** TRY IT **
Only one stretch of the records below is wanted: the lines from the one holding "body.head? ≠ some cfg.slaveAddr))" through the one holding "(s.pending = [] → step s = .next s)". Return it exactly, both ends included.

######

/-- R151, R152, R153: a frame is discarded exactly where it fails the CRC stage, its body is shorter than two bytes, or its
first byte is not `SLAVE_ADDR`. -/
def Obligations.DiscardedExactlyWhenUnaddressed : Prop :=
  ∀ (cfg : Config) (frame : List Byte),
    (∃ why, decodeFrame cfg frame = .discard why) ↔
      (stripCrc cfg frame = none ∨
        ∃ body, stripCrc cfg frame = some body ∧ (body.length < 2 ∨ body.head? ≠ some cfg.slaveAddr))

/-! ## The step -/

/-- R9, R180: when the next event is a frame the validator passes on as the request `i`, the step is `exec i` on the state
that has taken the event and entered `Validating`. -/
def Obligations.StepRunsTheDecodedRequest : Prop :=
  ∀ (s : State) (frame : List Byte) (rest : List Event) (i : Instr),
    s.cfg.valid = true → s.pending = .delivered (.frame frame) :: rest → decodeFrame s.cfg frame = .request i →
    step s = exec i { afterTaking s (.delivered (.frame frame)) rest with phase := .validating }

/-- R9, R33, R35: when the next event is a command of port D or RST, the step is `exec` of that command on the state that
has taken the event; with no event pending, the passive block does nothing (the model's choice, log entry 5). -/
def Obligations.StepRunsPortCommands : Prop :=
  ∀ (s : State) (rest : List Event), s.cfg.valid = true →
    (∀ identity typ data, s.pending = .delivered (.appendOrUpdate identity typ data) :: rest →
      step s = exec (.appendOrUpdate identity typ data)
        (afterTaking s (.delivered (.appendOrUpdate identity typ data)) rest)) ∧
    (s.pending = .delivered .clear :: rest → step s = exec .clear (afterTaking s (.delivered .clear) rest)) ∧
    (s.pending = .reset :: rest → step s = exec .reset (afterTaking s .reset rest)) ∧
    (s.pending = [] → step s = .next s)

/-- R154: a discarded frame gets no response and changes no state but the phase, which returns to `Ready`. -/
def Obligations.DiscardChangesNothing : Prop :=
  ∀ (s : State) (frame : List Byte) (rest : List Event) (why : DiscardReason),
    s.cfg.valid = true → s.pending = .delivered (.frame frame) :: rest → decodeFrame s.cfg frame = .discard why →
    step s = .next { afterTaking s (.delivered (.frame frame)) rest with
      phase := .ready, outputs := s.outputs ++ [.nothing] }

/-- R157: a body of 0x03 or 0x2B that is not exactly 8 bytes long answers exception 0x03 and changes nothing else; one of 8
bytes passes the shape check whatever its other bytes, the reserved ones among them. -/
def Obligations.FixedShapeBodiesMustBeEightBytes : Prop :=
  ∀ (s : State) (frame operands : List Byte) (fc : Byte) (rest : List Event),
    s.cfg.valid = true → s.pending = .delivered (.frame frame) :: rest →
    stripCrc s.cfg frame = some (s.cfg.slaveAddr :: fc :: operands) →
    fc = 0x03 ∨ fc = 0x2B →
    (2 + operands.length ≠ 8 →
      step s = .next (answered (afterTaking s (.delivered (.frame frame)) rest) (exceptionFrame s.cfg fc 0x03))) ∧
    (2 + operands.length = 8 → ∃ i, decodeFrame s.cfg frame = .request i ∧
      step s = exec i { afterTaking s (.delivered (.frame frame)) rest with phase := .validating })

/-- R158: a body of 0x10 that is shorter than 7 bytes, whose length is not `7 + byteCount`, or whose `byteCount` is not
`2*qty`, answers exception 0x03 and changes nothing else. -/
def Obligations.WriteBodyLengthsMustAgree : Prop :=
  ∀ (s : State) (frame operands : List Byte) (rest : List Event),
    s.cfg.valid = true → s.pending = .delivered (.frame frame) :: rest →
    stripCrc s.cfg frame = some ([s.cfg.slaveAddr, 0x10] ++ operands) →
    (∀ (s1 s0 q1 q0 n : Byte) (data : List Byte), operands = [s1, s0, q1, q0, n] ++ data →
      data.length ≠ n.toNat ∨ n.toNat ≠ 2 * (q1.toNat * 256 + q0.toNat)) →
    step s = .next (answered (afterTaking s (.delivered (.frame frame)) rest) (exceptionFrame s.cfg 0x10 0x03))

/-- R156, R251: any body of at least two bytes with a matching address and a function byte other than 0x03, 0x10 and 0x2B
answers exception 0x01, whatever its length and its other bytes. -/
def Obligations.UnsupportedFunctionAnswersOne : Prop :=
  ∀ (s : State) (frame operands : List Byte) (fc : Byte) (rest : List Event),
    s.cfg.valid = true → s.pending = .delivered (.frame frame) :: rest →
    stripCrc s.cfg frame = some (s.cfg.slaveAddr :: fc :: operands) →
    fc ≠ 0x03 → fc ≠ 0x10 → fc ≠ 0x2B →
    step s = .next (answered (afterTaking s (.delivered (.frame frame)) rest) (exceptionFrame s.cfg fc 0x01))

/-- R156: UNSUPPORTED completes with exception 0x01 and changes nothing else. -/
def Obligations.UnsupportedCompletes : Prop :=
  ∀ (s : State) (fc : Byte), s.cfg.valid = true → fc ≠ 0x03 → fc ≠ 0x10 → fc ≠ 0x2B →
    exec (.unsupported fc) s = .next (answered s (exceptionFrame s.cfg fc 0x01))

/-! ## The register address space -/

/-- R60: the address map of a well-formed table: register 0 is the count, `1 + k*B` the type of device `k`, `1 + k*B + 1 + j`
its data byte `j`, each byte zero-extended. -/
def Obligations.RegisterMapOfTheTable : Prop :=
  ∀ (cfg : Config) (t : DeviceTable), cfg.valid = true → t.Wf cfg →
    (∃ v, regRead cfg t 0 = .ok v ∧ v.toNat = t.count) ∧
    ∀ k, k < t.count → ∃ sl, slotAt t k = some sl ∧
      (∃ v, regRead cfg t (1 + k * (1 + cfg.dataLen)) = .ok v ∧ v.toNat = sl.typ.toNat) ∧
      ∀ j, j < cfg.dataLen → ∃ b v, sl.data[j]? = some b ∧
        regRead cfg t (1 + k * (1 + cfg.dataLen) + 1 + j) = .ok v ∧ v.toNat = b.toNat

######

** EXERCISE SOLUTION **
        ∃ body, stripCrc cfg frame = some body ∧ (body.length < 2 ∨ body.head? ≠ some cfg.slaveAddr))

/-! ## The step -/

/-- R9, R180: when the next event is a frame the validator passes on as the request `i`, the step is `exec i` on the state
that has taken the event and entered `Validating`. -/
def Obligations.StepRunsTheDecodedRequest : Prop :=
  ∀ (s : State) (frame : List Byte) (rest : List Event) (i : Instr),
    s.cfg.valid = true → s.pending = .delivered (.frame frame) :: rest → decodeFrame s.cfg frame = .request i →
    step s = exec i { afterTaking s (.delivered (.frame frame)) rest with phase := .validating }

/-- R9, R33, R35: when the next event is a command of port D or RST, the step is `exec` of that command on the state that
has taken the event; with no event pending, the passive block does nothing (the model's choice, log entry 5). -/
def Obligations.StepRunsPortCommands : Prop :=
  ∀ (s : State) (rest : List Event), s.cfg.valid = true →
    (∀ identity typ data, s.pending = .delivered (.appendOrUpdate identity typ data) :: rest →
      step s = exec (.appendOrUpdate identity typ data)
        (afterTaking s (.delivered (.appendOrUpdate identity typ data)) rest)) ∧
    (s.pending = .delivered .clear :: rest → step s = exec .clear (afterTaking s (.delivered .clear) rest)) ∧
    (s.pending = .reset :: rest → step s = exec .reset (afterTaking s .reset rest)) ∧
    (s.pending = [] → step s = .next s)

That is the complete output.